C. Use of Standardized Assessment Instruments (e.g., cognitive status, depression, functional status). See Appendix for Examples of Translated Standardized Instruments.
1. Assess appropriateness of English version
a. Educational level: Results of the test may be influenced by variables other than culture, such as socio-economic/educational status. For example, high false-negative rates of cognitive impairment have been reported among highly educated subjects, whereas high false-positive rates of cognitive impairment have been reported among less educated clients (Fillenbaum et al., 1990; Gurland et al., 1992; Mulgrew et al., 1999; Mungas et al., 1996).
b. Language fluency
c. Established population norm
(1)Validated measures are usually available only for the largest of the specific language groups
(2)Importance of using versions adapted for subgroup of language category (e.g., Puerto Rican, as opposed to generic Spanish)
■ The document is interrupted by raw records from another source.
/-- The hub die: scheduler, counters, budgets, queues toward the stewards, collectives (14_scheduler.md, 17_copy_and_collectives.md,
19_traps_and_preemption.md R461, 20_containment_and_recovery.md R482). -/
structure Hub where
  queueBase : Tbl Nat := []                -- by partition: base of its queue table, once given (R358, R452)
  slots    : Tbl HwSlot := []              -- 64 hardware queue slots (R360)
  waiting  : List Nat := []                -- user queues that wait for a slot (R361)
  entryQ   : List Nat := []                -- bound slots whose head record waits for intake (R499)
  deals    : Tbl ActiveDeal := []          -- R499
  counters : Tbl Counter := []             -- die * 4096 + index (R372)
  limits   : Tbl Limits := []              -- by partition (R362)
  budgets  : Tbl Nat := []                 -- (partition * 8 + class) * 4 + kind (R371)
  charges  : Tbl Nat := []                 -- bytes or multiply-accumulates charged in this period
  period   : Nat := 0                      -- cycle the period began
  faults   : Tbl (List (List Byte)) := []  -- steward fault queue by partition: the bytes of each record (R461, R8)
  events   : Tbl (List (Nat × Word)) := [] -- steward event queue by partition: core and word (R366)
  errors   : List (List Byte) := []        -- the secure stewards' error queue: the bytes of each record (R482, R8)
  seqs     : Tbl Nat := []                 -- SEQ by partition (R482)
  merges   : Tbl (Nat × Nat) := []         -- code 0x10 by region: when its next record may go, events merged (R482)
  rejects  : List (List Byte) := []        -- the scanner's reject records, 32 bytes each (R101, R8)
  replies  : List (Nat × Nat) := []        -- UNMAP's answers: status and count (R449)
  counts   : Tbl Nat := []                 -- event counters that stewards read (R489): kind * 2^20 + unit
  groups   : Tbl Group := []               -- partition * 4096 + number (R431)
  colls    : Tbl Coll := []
  copies   : Tbl Copy := []
  routed   : Tbl Nat := []                 -- partition * 65536 + peer module: the fabric port routed to it (R421)
  corrected : List Nat := []               -- partitions in which records of code 0x01 are enabled (R477)
  deriving DecidableEq, Repr

/-- A copy write that leaves the module: by the host port, or towards a peer by the fabric port that is routed to it, with its poison
(R421, R426). -/
structure OutWrite where
  copy   : Nat                             -- the copy it belongs to (model)
  peer   : Nat := 0                        -- 0 the host
  port   : Nat := 0
  addr   : Nat
  bytes  : List (BitVec 8)
  poison : Bool := false
  deriving DecidableEq, Repr

/-- A request to the code scanner (R96). -/
structure ScanReq where
  part  : Nat
  space : Nat
  va    : Nat
  n     : Nat
  page  : Nat := 0                         -- pages scanned
  frames : List Nat := []                  -- the frames of its pages, from the beginning of its service (log entry 38)
  bad   : Bool := false
  deriving DecidableEq, Repr

/-- A direction of a Scatune link (R455): how many keys have been drawn for it, the last of which is its key, and the frames it has
sent under that one. No software can read the key itself. -/
structure Link where
  drawn  : Nat := 0
  frames : Nat := 0
  deriving DecidableEq, Repr

/-- The module's own state: features, power, boot, partitions (18_translation_and_isolation.md R450-R456, 21_module.md). -/
structure Module where
  parts    : Nat := 1                      -- partitions: 1, 2 or 4 (R452)
  carves   : List (Nat × Nat) := []        -- secure carve-outs: first byte, first byte after (R450)
  pools    : Tbl (Nat × Nat) := []         -- pool range of a partition: first byte, first byte after (R496)
  scanned  : List Nat := []                -- frames (4 KiB) the scanner has passed (R97)
  scans    : List ScanReq := []            -- requests at the scanner, in order of arrival (R98)
  haltedParts : List Nat := []             -- partitions halted (R456)
  lostDies : List Nat := []                -- R479
  logs     : Tbl (List Nat) := []          -- responder logs: lost die, regions (R479)
  faccept  : Word := 0                     -- FACCEPT (R488)
  accepted : Bool := false                 -- FACCEPT has been written since module reset (R488)
  enabled  : Word := 0                     -- accepted features already enabled (R488)
  window   : Option (Nat × Nat) := none    -- stacked memory open to CXL.mem (R487)
  ports    : List Nat := []                -- fabric ports that are up (R487)
  portPart : Tbl Nat := []                 -- partition that owns a fabric port (R452)
  portWorld : Tbl Bool := []               -- world of a fabric port (R450)
  hot      : List Nat := []                -- partitions halted by a thermal trip (R490)
  links    : Tbl Link := []                -- by link-direction number (R455)
  stewards : List Bool := []               -- the world of each of the eight steward cores (R450)
  cap      : Nat := 1650                   -- power cap in watts (R490)
  holdBack : Bool := false                 -- matrix issue, copy moves and vector work are held back (R490)
  overLimit : Bool := false                -- a junction stands above the junction limit (R490)
  imageA   : List (BitVec 8) := []         -- flash slots (R483)
  imageB   : List (BitVec 8) := []
  fuse     : Nat := 0                      -- anti-rollback counter (R483)
  booted   : Option Nat := none            -- VERSION of the image that booted
  recovery : Bool := false                 -- neither slot booted (R483)
  ptp      : List (Nat × Nat × Nat) := []  -- the last two samples: CYCLE, seconds, nanoseconds (R482)
  sent     : List (List Byte) := []        -- error records sent out of band (R482, R491)
  out      : List OutWrite := []           -- copy writes that left by the host port or a fabric port (R421)
  reads    : List (Nat × List (BitVec 8) × Bool) := []  -- answers to host reads: name, bytes, poison (R487, R451)
  deriving DecidableEq, Repr

/-- A joint group of a quad (R227): its tag, its members, and who has left after how many joint operations (R232). -/
structure Joint where
  tag     : Nat
  members : List Tk
  left    : List (Tk × Nat) := []
  deriving DecidableEq, Repr

/-- The machine. -/
structure State where
  cycle     : Nat
  turn      : Nat                          -- the next core to be served in this cycle (model)
  cur       : Pos                          -- the position an instruction is executed for (model)
  msg       : Msg                          -- the message of the event being served (model)
  agenda    : List Pending                 -- what is in flight (model, log entry 2)
  nextId    : Nat                          -- next fresh name of an access (model)
  freeCount : Nat                          -- next free value (model, log entry 7)
  slots     : Tbl Slot
  cores     : Tbl Core
  mem       : Mem
  spaces    : Tbl Space
  joints    : Tbl Joint                    -- by module quad number (R227)
  away      : List Joint                   -- joint groups whose members are being saved or are saved (R233)
  wires     : Tbl Wire                     -- die * 48 + row, 16 + column, or 32 (R388)
  hub       : Hub
  saved     : List Saved
  module_   : Module
  deriving DecidableEq, Repr

/-- The machine right after module reset. -/
def State.reset : State :=
  { cycle := 0, turn := 0, cur := 0, msg := .none, agenda := [], nextId := 0, freeCount := 0, slots := [], cores := [], mem := {},
    spaces := [], joints := [], away := [], wires := [], hub := {}, saved := [], module_ := {} }

end Sys2Proof.Machine
end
d.Appropriateness of format
(1)Technical approach (interview, self report)
(2)For example, some elders or family members from Asian backgrounds may be more reluctant to express their feelings in interviews than self-report, and/or may tend be more likely to respond in accordance to social desirability rather than their true feelings/attitudes in interviews compared to self-report format.
(3)Response format (e.g. true false/, multiple choice, Likert, semantic differential, visual analogue).
(4)Font size
(5)Reading level [e.g.Smog index (McLaughlin, 1969)]: Literacy levels can be problematic since elders in many ethnic communities had little access to formal education in English language, or sometimes in their native language.
2. Assess adequacy of translated version (Flaherty et al.,1988;Gilmer et al.,1995).
a. Content equivalence: to ensure the content in each item in the instrument has consistent cultural relevance.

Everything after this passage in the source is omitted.